# Required action
From the entries below, return exactly the lines beginning at the one that contains "Tab.set Tick.watch (s.now" and ending at the one that contains "exec (.fenceExpiry n) s = .next (s.setCore", both of them included, and only those lines.

══ Source information

/-! ### Bay and feed power (15_bay_power.md) -/

/-- A sub-channel follows Table 15-2: an enable starts it RAMPING, power-good turns it ON, a disable turns it OFF; the breaker, the
fault timer and 20 ms without power-good latch it and its partner off with the cause (R578 to R586), and 10 us disabled release
the latch (R583). TELEMETRY_UPDATE takes the 1 ms means into what a sub-channel reports (R592, R593), and BAY_TEL_SEL_WRITE
latches the selected sub-channel's set, which later updates leave alone (R594). -/
def Obligations.BayPower : Prop :=
  ((∀ (p : Path) (n k : Nat) (s : State), s.busOn = true → s.modeLets p (A.BAY_EN n) = true → subExists n k = true →
     (s.is (enField n k) = false → s.enIgnored = false → (s.sub n k).state = .off →
       ∃ t, exec (.channelEnable p n k) s = .next t ∧ t = { s with bay := { s.bay with subs := t.bay.subs }, regs := t.regs } ∧
         t.is (enField n k) = true ∧ t.sub n k = { s.sub n k with
           state := .ramping, cause := 0, since := s.now, disabledAt := none, limiting := none } ∧
         ∀ i j, subExists i j = true → (i, j) ≠ (n, k) → t.sub i j = s.sub i j) ∧
     (s.is (enField n k) = true ∨ s.enIgnored = true → exec (.channelEnable p n k) s = .next s) ∧
     (s.is (enField n k) = true →
       ∃ t, exec (.channelDisable p n k) s = .next t ∧ t = { s with bay := { s.bay with subs := t.bay.subs }, regs := t.regs } ∧
         t.is (enField n k) = false ∧ (t.sub n k).pg = false ∧ (t.sub n k).disabledAt = some s.now ∧
         ((s.sub n k).state ≠ .latched → (t.sub n k).state = .off) ∧
         ((s.sub n k).state = .latched → (t.sub n k).state = .latched) ∧
         ((s.sub n k).pg = true → t.is F.BAY_STATUS_PG_CHANGE = true) ∧
         ∀ i j, subExists i j = true → (i, j) ≠ (n, k) → t.sub i j = s.sub i j)) ∧
   (∀ (n k : Nat) (s : State), s.busOn = true → subExists n k = true →
     ((s.sub n k).runs = true → (s.sub n k).limiting = none → (s.sub n k).pg = false →
       ∃ t, exec (.powerGoodGiven n k) s = .next t ∧ t = { s with bay := { s.bay with subs := t.bay.subs }, drv := t.drv, regs := t.regs } ∧
         t.sub n k = { s.sub n k with state := .on, pg := true } ∧ t.is F.BAY_STATUS_PG_CHANGE = true ∧
         ∀ i j, subExists i j = true → (i, j) ≠ (n, k) → t.sub i j = s.sub i j) ∧
     ((s.sub n k).limiting = none → (s.sub n k).pg = true →
       ∃ t, exec (.powerGoodLost n k) s = .next t ∧ t = { s with bay := { s.bay with subs := t.bay.subs }, regs := t.regs } ∧
         t.sub n k = { s.sub n k with pg := false } ∧ t.is F.BAY_STATUS_PG_CHANGE = true ∧
         ∀ i j, subExists i j = true → (i, j) ≠ (n, k) → t.sub i j = s.sub i j) ∧
     ((s.sub n k).limiting.isSome = true → exec (.powerGoodLost n k) s = .next s) ∧
     ((s.sub n k).runs = true → (s.sub n k).limiting = none →
       exec (.limitingStart n k) s = .next (s.setSub n k { s.sub n k with limiting := some s.now })) ∧
     exec (.limitingEnd n k) s = .next (s.setSub n k { s.sub n k with limiting := none }) ∧
     (∀ off, (s.sub n k).runs = true → (s.sub n k).reverse ≠ off →
       ∃ t, exec (.reverseCurrent n k off) s = .next t ∧ t = { s with bay := { s.bay with subs := t.bay.subs }, regs := t.regs } ∧
         t.sub n k = { s.sub n k with reverse := off } ∧ (off = false → t.regs = s.regs) ∧
         (off = true → t.is F.BAY_STATUS_REVERSE = true ∧
           t.pair (A.BAY_REVERSE_EVENTS n) = (s.pair (A.BAY_REVERSE_EVENTS n) + 1) % 2 ^ 64))) ∧
   (∀ (n k t0 : Nat) (s : State), s.busOn = true → subExists n k = true → (s.sub n k).state = .latched →
     (s.sub n k).disabledAt = some t0 →
     (s.is (enField n k) = false → t0 + 10000 ≤ s.now →
       exec (.latchRelease n k) s = .next (s.setSub n k { s.sub n k with state := .off, disabledAt := none })) ∧
     (s.now < t0 + 10000 ∨ s.is (enField n k) = true → exec (.latchRelease n k) s = .next s)) ∧
   (∀ (n k cause : Nat) (c : Instr) (s : State), s.busOn = true → subExists n k = true → (s.sub n k).runs = true →
     (c = .breakerTrip n k ∧ cause = 1 ∧ s.is (enField n k) = true) ∨
     (c = .timerTrip n k ∧ cause = 2 ∧ ∃ t0, (s.sub n k).limiting = some t0 ∧ t0 + s.faultTime n ≤ s.now) ∨
     (c = .inrushTrip n k ∧ cause = 3 ∧ (s.sub n k).state = .ramping ∧ (s.sub n k).pg = false ∧
       (s.sub n k).since + 20000000 ≤ s.now) →
     ∃ t, exec c s = .next t ∧
       t = { s with bay := { s.bay with subs := t.bay.subs }, regs := t.regs, wdn := t.wdn, mgt := t.mgt } ∧
       t.sub n k = { s.sub n k with state := .latched, cause := cause, pg := false, limiting := none, reverse := false } ∧
       (n < 24 → (s.sub n (1 - k)).runs = true →
         t.sub n (1 - k) = { s.sub n (1 - k) with state := .latched, cause := 4, pg := false, limiting := none, reverse := false }) ∧
       ((s.sub n (1 - k)).runs = false → t.sub n (1 - k) = s.sub n (1 - k)) ∧
       (∀ i, i ≠ n → t.sub i 0 = s.sub i 0 ∧ (i < 24 → t.sub i 1 = s.sub i 1)) ∧
       t.is F.BAY_STATUS_LATCHED = true ∧ Event.bayFault n ∈ t.wdn.events)) ∧
  ((∀ (x : TelSample) (s : State), s.busOn = true → subExists x.channel x.sub = true → s.is F.BAY_CTRL_LIMIT_EN = false →
     Tab.getD Tick.telemetry 0 s.served < s.now / 1000000 * 1000000 →
     ∃ t, exec (.telemetryUpdate [x]) s = .next t ∧ t = { s with bay := { s.bay with subs := t.bay.subs }, served := t.served } ∧
       t.sub x.channel x.sub = { s.sub x.channel x.sub with
         vout := x.vout, vin := x.vin, cur := x.cur, pow := x.pow
         avg := (x.pow :: (s.sub x.channel x.sub).avg).take 1000, energy := (s.sub x.channel x.sub).energy + x.energy } ∧
       ∀ i j, subExists i j = true → (i, j) ≠ (x.channel, x.sub) → t.sub i j = s.sub i j) ∧
   (∀ (n : Nat) (s : State), (s.bayLimit n).getD 0 ≠ 0 →
     (100 * (((s.bayLimit n).getD 0 : Nat) : Int) < s.chanAverage n →
       (s.limitCheck n).bay.overLimit.contains n = true ∧ (s.limitCheck n).is F.BAY_STATUS_OVER_LIMIT = true) ∧
     (100 * s.chanAverage n ≤ 95 * (100 * (((s.bayLimit n).getD 0 : Nat) : Int)) →
       (s.limitCheck n).bay.overLimit.contains n = false) ∧ (s.limitCheck n).bay.subs = s.bay.subs) ∧
   (∀ (p : Path) (v : Word) (n k : Nat) (s : State), s.busOn = true → s.modeLets p A.BAY_TEL_SEL = true →
     n = fval F.BAY_TEL_SEL_CHANNEL v → k = fval F.BAY_TEL_SEL_SUB v →
     ∃ t, exec (.bayTelSelWrite p v) s = .next t ∧ t = { s with bay := { s.bay with tel := t.bay.tel }, regs := t.regs } ∧
       (∀ a, a ≠ A.BAY_TEL_SEL → t.word a = s.word a) ∧
       (subExists n k = true → t.bay.tel =
         ((s.sub n k).vout, (s.sub n k).vin, (s.sub n k).cur, (s.sub n k).pow, s.chanAverage n))))

/-! ### The Wardens (16_wardens.md) -/

/-- A core in the minority at a voting site is FENCED (R607), whether a site names it, its signature or its memory differs (R606);
where all three differ or only two cores are active there is no majority and the complex restarts (R608); at no site of the four
nothing happens (the model's reading, assumption 170). FENCE_EXPIRY, BIST_DONE and RESYNC_COPY bring a fenced core back, or
retire it (R609 to R611). WDN_CMD: FENCE and RETIRE leave two cores active or do nothing (R612), RESYNC tests a fenced core,
ACTIVATE starts an image from the Cellar whose digest holds (R627), and RAISE_FLOOR raises the floor to the running serial
(R628). -/
def Obligations.Wardens : Prop :=
  ((∀ (n site : Nat) (s : State), s.awake = true → s.complexRuns = true → n ∈ s.activeCores →
     (s.activeCores = [0, 1, 2] → 1 ≤ site → site ≤ 3 → ∃ t, exec (.disagreement n site) s = .next t ∧ (t.core n).state = .fenced ∧
       (∀ k, k ≠ n → t.core k = s.core k) ∧ t.wdn.mode = .duplex ∧ t.fld F.WDN_DISAGREE_CORE = 2 ^ n ∧
       t.fld F.WDN_DISAGREE_SITE = site ∧ t.is F.WDN_STATUS_FENCED = true ∧
       t.pair A.WDN_DISAGREEMENTS = (s.pair A.WDN_DISAGREEMENTS + 1) % 2 ^ 64 ∧
       t = { s with wdn := t.wdn, regs := t.regs, mgt := t.mgt }) ∧
     (site = 0 ∨ 4 < site → exec (.disagreement n site) s = .next s) ∧
     (s.activeCores = [0, 1, 2] ∧ site = 4 ∨ s.activeCores.length = 2 ∧ 1 ≤ site ∧ site ≤ 4 →
       ∃ t, exec (.disagreement n site) s = .next t ∧ t.wdn.mode = .restarting ∧
       (∀ k < 3, (s.core k).state ≠ .retired → (t.core k).state = .testing) ∧ t.fld F.WDN_DISAGREE_SITE = 4 ∧
       t.is F.WDN_STATUS_RESTARTED = true ∧ t = { s with wdn := t.wdn, regs := t.regs, mgt := t.mgt })) ∧
   (∀ s : State, s.awake = true → s.complexRuns = true → s.activeCores = [0, 1, 2] →
     Tab.getD Tick.watch 0 s.served < s.now / 1000000 * 1000000 →
     ((s.core 0).signature = (s.core 1).signature → (s.core 1).signature = (s.core 2).signature →
       exec .signatureCompare s = .next { s with served := Tab.set Tick.watch (s.now / 1000000 * 1000000) s.served }) ∧
     ((s.core 0).signature = (s.core 1).signature → (s.core 1).signature ≠ (s.core 2).signature →
       ∃ t, exec .signatureCompare s = .next t ∧ (t.core 2).state = .fenced ∧ t.core 0 = s.core 0 ∧ t.core 1 = s.core 1 ∧
         t.fld F.WDN_DISAGREE_SITE = 2)) ∧
   (∀ s : State, s.awake = true → s.complexRuns = true → s.activeCores = [0, 1, 2] →
     (s.core 0).mem = (s.core 1).mem → (s.core 1).mem = (s.core 2).mem →
     Tab.getD Tick.sweep 0 s.served < s.now / 100000000 * 100000000 →
     exec (.memorySweep []) s = .next { s with served := Tab.set Tick.sweep (s.now / 100000000 * 100000000) s.served } ∧
     ∀ n w, n < 3 → ∃ t, exec (.memorySweep [(n, w)]) s = .next t ∧ (t.core n).state = .fenced ∧
       (∀ k, k ≠ n → t.core k = s.core k) ∧ t.fld F.WDN_DISAGREE_SITE = 3) ∧
   (∀ (f : List Nat) (s : State), s.awake = true →
     (s.wdn.mode = .halted → exec (.wardenRestart f) s = .next s) ∧
     (s.wdn.mode = .restarting → (∀ n < 3, (s.core n).state ≠ .retired) → f = [] →
       ∃ t, exec (.wardenRestart f) s = .next t ∧ t.wdn.mode = .triple ∧ (∀ n < 3, (t.core n).state = .active) ∧
         t.wdn.startReason = 1) ∧
     (s.wdn.mode = .restarting →
       ((List.range 3).filter fun n => decide ((s.core n).state ≠ .retired) && !f.contains n).length < 2 →
       ∃ t, exec (.wardenRestart f) s = .next t ∧ t.wdn.mode = .halted)) ∧
   (∀ (n : Nat) (s : State), s.awake = true → n < 3 →
     ((s.core n).state = .fenced → s.is F.WDN_CTRL_AUTO_RESYNC = true → (s.core n).since + 1000000 ≤ s.now →
       exec (.fenceExpiry n) s = .next (s.setCore n { s.core n with state := .testing, since := s.now })) ∧
     ((s.core n).state = .fenced → s.is F.WDN_CTRL_AUTO_RESYNC = false → exec (.fenceExpiry n) s = .next s) ∧
     ((s.core n).state = .testing → s.wdn.mode ≠ .restarting → (s.core n).since + 40000000 ≤ s.now →
       ((within24h s.now (s.core n).fences).length < s.fenceLimit →
         ∃ t, exec (.bistDone n true) s = .next t ∧ t.core n = { s.core n with state := .resyncing, since := s.now } ∧
           t.wdn.testsRun.testBit 1 = true ∧ t.attic = s.attic) ∧
       ∃ t, exec (.bistDone n false) s = .next t ∧ (t.core n).state = .retired ∧ n ∈ t.attic.cores ∧
         t.wdn.testsFailed.testBit 1 = true ∧ t.is F.WDN_STATUS_CORE_RETIRED = true) ∧
     (∀ a b l, s.activeCores = a :: b :: l → (s.core n).state = .resyncing → s.complexRuns = true → s.activation = none →
       s.modeWait = false →
       ∃ t, exec (.resyncCopy n) s = .next t ∧ t = { s with wdn := t.wdn, regs := t.regs } ∧ (t.core n).state = .active ∧
         (t.core n).regs = (s.core a).regs ∧ (t.core n).csrs = (s.core a).csrs ∧ (t.core n).pc = (s.core a).pc ∧
         (t.core n).mem = (s.core a).mem ∧ (∀ k, k ≠ n → t.core k = s.core k) ∧ t.is F.WDN_STATUS_RESYNC_DONE = true))) ∧
  ((∀ (p : Path) (n : Nat) (s : State), s.busOn = true → s.modeLets p A.WDN_CMD = true → n < 3 →
     (s.activeCores = [0, 1, 2] →
       (s.complexRuns = true → ∃ t, exec (.coreFence p n) s = .next t ∧ (t.core n).state = .fenced ∧
         (∀ k, k ≠ n → t.core k = s.core k) ∧ t.wdn.mode = .duplex ∧ t.is F.WDN_STATUS_FENCED = true ∧
         t = { s with wdn := t.wdn, regs := t.regs }) ∧
       ∃ t, exec (.coreRetire p n) s = .next t ∧ (t.core n).state = .retired ∧ (∀ k, k ≠ n → t.core k = s.core k) ∧
         t.attic = { s.attic with cores := insertNat n s.attic.cores } ∧ t.is F.WDN_STATUS_CORE_RETIRED = true) ∧
     (s.activeCores.length = 2 → n ∈ s.activeCores →
       exec (.coreFence p n) s = .next s ∧ exec (.coreRetire p n) s = .next s) ∧
     ((s.core n).state = .fenced →
       exec (.coreResync p n) s = .next (s.setCore n { s.core n with state := .testing, since := s.now })) ∧
     ((s.core n).state ≠ .fenced → exec (.coreResync p n) s = .next s)) ∧
   (∀ (p : Path) (a code : Nat) (img : List Byte) (s : State), s.busOn = true → s.modeLets p A.WDN_CMD = true →
     a = s.pair A.WDN_FW_SRC % 2 ^ 36 → code = leAt (s.cellar a 128) 24 4 → img = s.cellar a (128 + code) →
     (s.complexRuns = false → exec (.wdnActivate p) s = .next s) ∧
     (s.complexRuns = true → s.inRegion 7 a (128 + code) = true → code ≤ 786432 → s.rangePoison a (128 + code) = false →
       beAt img 48 48 = sha384 (slice img 128 code) →
       ∃ t, exec (.wdnActivate p) s = .next t ∧ t.is F.WDN_STATUS_ACTIVATED = true ∧ t.wdn.startReason = 2 ∧
         t.wdn.fwSerial = leAt img 16 8 ∧ t.wdn.fwSlot = some s.otherSlot ∧ t.wdn.entry = leAt img 28 4 ∧
         (∀ n ∈ s.activeCores, (t.core n).pc = BitVec.ofNat 64 (0x100000 + leAt img 28 4) ∧
           (t.core n).mem = codeMem (slice img 128 (leAt img 24 4)) ∧ Tab.getD 10 0 (t.core n).regs = 2) ∧
         t.pair A.WDN_ACTIVATIONS = (s.pair A.WDN_ACTIVATIONS + 1) % 2 ^ 64) ∧
     (s.complexRuns = true → s.inRegion 7 a (128 + code) = false ∨ beAt img 48 48 ≠ sha384 (slice img 128 code) →
       ∃ t, exec (.wdnActivate p) s = .next t ∧ t = { s with regs := t.regs } ∧ t.is F.WDN_STATUS_ACTIVATE_FAIL = true)) ∧
   (∀ (p : Path) (s : State), s.busOn = true → s.modeLets p A.WDN_CMD = true →
     exec (.wdnRaiseFloor p) s = .next { s with attic := { s.attic with fwFloor := max s.attic.fwFloor s.wdn.fwSerial } }))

════

# Answer to this problem
       exec .signatureCompare s = .next { s with served := Tab.set Tick.watch (s.now / 1000000 * 1000000) s.served }) ∧
     ((s.core 0).signature = (s.core 1).signature → (s.core 1).signature ≠ (s.core 2).signature →
       ∃ t, exec .signatureCompare s = .next t ∧ (t.core 2).state = .fenced ∧ t.core 0 = s.core 0 ∧ t.core 1 = s.core 1 ∧
         t.fld F.WDN_DISAGREE_SITE = 2)) ∧
   (∀ s : State, s.awake = true → s.complexRuns = true → s.activeCores = [0, 1, 2] →
     (s.core 0).mem = (s.core 1).mem → (s.core 1).mem = (s.core 2).mem →
     Tab.getD Tick.sweep 0 s.served < s.now / 100000000 * 100000000 →
     exec (.memorySweep []) s = .next { s with served := Tab.set Tick.sweep (s.now / 100000000 * 100000000) s.served } ∧
     ∀ n w, n < 3 → ∃ t, exec (.memorySweep [(n, w)]) s = .next t ∧ (t.core n).state = .fenced ∧
       (∀ k, k ≠ n → t.core k = s.core k) ∧ t.fld F.WDN_DISAGREE_SITE = 3) ∧
   (∀ (f : List Nat) (s : State), s.awake = true →
     (s.wdn.mode = .halted → exec (.wardenRestart f) s = .next s) ∧
     (s.wdn.mode = .restarting → (∀ n < 3, (s.core n).state ≠ .retired) → f = [] →
       ∃ t, exec (.wardenRestart f) s = .next t ∧ t.wdn.mode = .triple ∧ (∀ n < 3, (t.core n).state = .active) ∧
         t.wdn.startReason = 1) ∧
     (s.wdn.mode = .restarting →
       ((List.range 3).filter fun n => decide ((s.core n).state ≠ .retired) && !f.contains n).length < 2 →
       ∃ t, exec (.wardenRestart f) s = .next t ∧ t.wdn.mode = .halted)) ∧
   (∀ (n : Nat) (s : State), s.awake = true → n < 3 →
     ((s.core n).state = .fenced → s.is F.WDN_CTRL_AUTO_RESYNC = true → (s.core n).since + 1000000 ≤ s.now →
       exec (.fenceExpiry n) s = .next (s.setCore n { s.core n with state := .testing, since := s.now })) ∧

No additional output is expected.